-- ==== Sys2Proof/Machine/Protect.lean ====
section
/-! DEFINITION. Teams as their stacks hold them, protected intervals, pre-images and poison as a task's access meets it (R434,
R440, R443 to R446). -/

namespace Sys2Proof.Machine

/-! ## Teams -/

/-- The team of a task. -/
def State.team? (s : State) (c : CoreId) (t : Task) : Option Team := (s.stack (stackOf c)).teams.find t.team

/-- Replaces a team of a stack. -/
def State.setTeam (s : State) (st : StackId) (n : Nat) (tm : Team) : State :=
  s.setStack st { s.stack st with teams := (s.stack st).teams.set n tm }

/-- The image and extents of a task's launch. -/
def State.imageOf (s : State) (t : Task) : Option Image := (s.launch? t.launch).map Launch.img
def State.taskExt (s : State) (t : Task) : Nat × Nat × Nat :=
  match s.launch? t.launch with
  | some l => l.ext
  | none => (0, 0, 0)

/-! ## Protected intervals (R446) -/

/-- LINES of a launch's image (R45). -/
def State.linesOf (s : State) (launch : Nat) : Nat :=
  match s.launch? launch with
  | some l => l.img.lines
  | none => 0

/-- A write of a team without a replay record before its first cut: the phase is counted once in UNPROT (R45). Later ones have been
counted at their cuts (R444). -/
def State.noteWrite (s : State) (st : StackId) (n : Nat) : State :=
  match (s.stack st).teams.find n with
  | some tm =>
    if tm.cp.isNone && !tm.counted && s.linesOf tm.launch == 0 then
      (s.setTeam st n { tm with counted := true }).count tm.ctx ctrUNPROT 1
    else s
  | none => s

/-- The interval of a team becomes unprotected, counted once in UNPROT. Before a team's first checkpoint there is no interval (R446);
that phase is counted where the team writes without a replay record alone (R45; log entry 66). -/
def State.unprotectTeam (s : State) (st : StackId) (n : Nat) : State :=
  match (s.stack st).teams.find n with
  | some tm =>
    match tm.cp with
    | some cp =>
      if cp.prot then (s.setTeam st n { tm with cp := some { cp with prot := false } }).count tm.ctx ctrUNPROT 1 else s
    | none => s
  | none => s

/-- The same for the team of a task. -/
def State.unprotect (s : State) (c : CoreId) (t : Task) : State := s.unprotectTeam (stackOf c) t.team

/-! ## Pre-images (R445) -/

/-- The first write of an epoch to a unit of 128 bytes keeps its prior contents, with their poison, unless the team's LINES are used
up. -/
def State.preImage (s : State) (st : StackId) (n : Nat) (u : PreUnit) (data : BitVec 1024) (live : Bool) (bad : BitVec 16) : State :=
  match (s.stack st).teams.find n with
  | some tm =>
    match tm.cp with
    | some cp =>
      if !cp.prot || cp.pre.any (fun p => p.unit == u) then s
      else
        if cp.charge + cp.pre.length + 1 ≤ s.linesOf tm.launch then
          s.setTeam st n { tm with cp := some { cp with pre := cp.pre ++ [⟨u, data, live, bad⟩] } }
        else s.unprotectTeam st n
    | none => s.noteWrite st n
  | none => s

/-- Whether the team keeps pre-images at present. -/
def State.keepsPre (s : State) (st : StackId) (n : Nat) : Bool :=
  match (s.stack st).teams.find n with
  | some tm => match tm.cp with
    | some cp => cp.prot
    | none => false
  | none => false

/-- Whether a full/empty access or a round with a number is of a bundle after the team's latest cut: what was issued before it keeps
its earlier epoch (R445). -/
def State.newEpoch (s : State) (st : StackId) (n seq : Nat) : Bool :=
  match (s.stack st).teams.find n with
  | some tm => match tm.cp with
    | some cp => decide (cp.seq ≤ seq)
    | none => true
  | none => true

/-- The same for an operation of the task at a coordinate, by its handle. -/
def State.handleNew (s : State) (st : StackId) (n : Nat) (coord : BitVec 48) (h : Nat) : Bool :=
  match (s.stack st).teams.find n with
  | some tm => match tm.cp with
    | some cp => cp.tasks.all (fun e => e.2.coord != coord || decide (e.2.handles < h))
    | none => true
  | none => true

/-- Whether a line of memory holds its own data: every backed line, and a LIVE unbacked one. -/
def State.lineLive (s : State) (line : Nat) : Bool := !paUnbacked (128 * line) || (s.live.find line).isSome

/-- 128 bytes of a list as one vector. -/
def bytesVec (l : List Byte) : BitVec 1024 := BitVec.ofNat 1024 (leNat l)

/-- The pre-image unit of a window address in a scratchpad or column store of a team, with its present bytes. -/
def State.windowUnit (s : State) (st : StackId) (n : Nat) (pa : Nat) (k : Option (Nat × BitVec 48)) :
    Option (PreUnit × BitVec 1024) :=
  let c := winCoreId pa
  let o := winOff pa / 128 * 128
  match s.keyTask pa k with
  | some t =>
    if stackOf c ≠ st ∨ t.team ≠ n then none
    else if winKind pa = 0 then some (.scratch c o, bytesVec (t.scrBytes o 128))
    else if winKind pa = 4 then
      some (.column c o, bytesVec ((List.range 128).map (fun i => t.col.get 0#8 (o + i))))
    else none
  | none => none

/-- The poisoned words of the 128 bytes around a window address. -/
def State.windowMask (s : State) (pa : Nat) : BitVec 16 :=
  BitVec.ofNat 16 (((List.range 16).map (fun i => if s.poison.contains (pa / 128 * 128 + 8 * i) then 2 ^ i else 0)).foldl (· + ·) 0)

/-- The pre-image of a write through a window by the team `n`: of a team scratchpad or column store (R445). -/
def State.preWindow (s : State) (st : StackId) (n : Nat) (pa : Nat) (k : Option (Nat × BitVec 48)) : State :=
  if s.keepsPre st n then
    match s.windowUnit st n pa k with
    | some (u, d) => s.preImage st n u d true (s.windowMask pa)
    | none => s
  else s.noteWrite st n

/-- The pre-image of a write to a line of memory, whose prior contents and poison are given. -/
def State.preLine (s : State) (st : StackId) (n : Nat) (line : Nat) (d : BitVec 1024) (bad : BitVec 16) : State :=
  s.preImage st n (.line (128 * line)) d (s.lineLive line) bad

/-! ## Poison (R440, R443) -/

/-- Whether an access of `n` bytes meets a poisoned word. -/
def State.poisoned (s : State) (pa n : Nat) : Bool :=
  s.poison.any (fun w => decide (w < pa + n) && decide (pa < w + 8))

/-- Whether `n` bytes of a window meet a poisoned word, or a poisoned register of the task of a key. -/
def State.windowBadOf (s : State) (pa : Nat) (k : Option (Nat × BitVec 48)) (n : Nat) : Bool :=
  s.poisoned pa n || (match s.keyTask pa k, winDest (winKind pa) (winOff pa) with
    | some t, some d => t.bad.any (fun e => e.1 == d)
    | _, _ => false)

/-- The same for the task whose state the window shows. -/
def State.windowBad (s : State) (pa n : Nat) : Bool := s.windowBadOf pa (s.windowKey pa) n

/-- A task load of poisoned data is consumed before anything else happens (R443). -/
def State.consume (s : State) (c : CoreId) (va : Word) (pa : Nat) (bad : Bool) : State :=
  if bad then s.soon (.loadAt c false va pa) else s

end Sys2Proof.Machine
end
+ + +
### Exercise
Out of the material above, output word for word the line with "before it keeps", the line with "def State.lineLive (s", and all lines between them, with nothing else.

### Solution
/-- Whether a full/empty access or a round with a number is of a bundle after the team's latest cut: what was issued before it keeps
its earlier epoch (R445). -/
def State.newEpoch (s : State) (st : StackId) (n seq : Nat) : Bool :=
  match (s.stack st).teams.find n with
  | some tm => match tm.cp with
    | some cp => decide (cp.seq ≤ seq)
    | none => true
  | none => true

/-- The same for an operation of the task at a coordinate, by its handle. -/
def State.handleNew (s : State) (st : StackId) (n : Nat) (coord : BitVec 48) (h : Nat) : Bool :=
  match (s.stack st).teams.find n with
  | some tm => match tm.cp with
    | some cp => cp.tasks.all (fun e => e.2.coord != coord || decide (e.2.handles < h))
    | none => true
  | none => true

/-- Whether a line of memory holds its own data: every backed line, and a LIVE unbacked one. -/
def State.lineLive (s : State) (line : Nat) : Bool := !paUnbacked (128 * line) || (s.live.find line).isSome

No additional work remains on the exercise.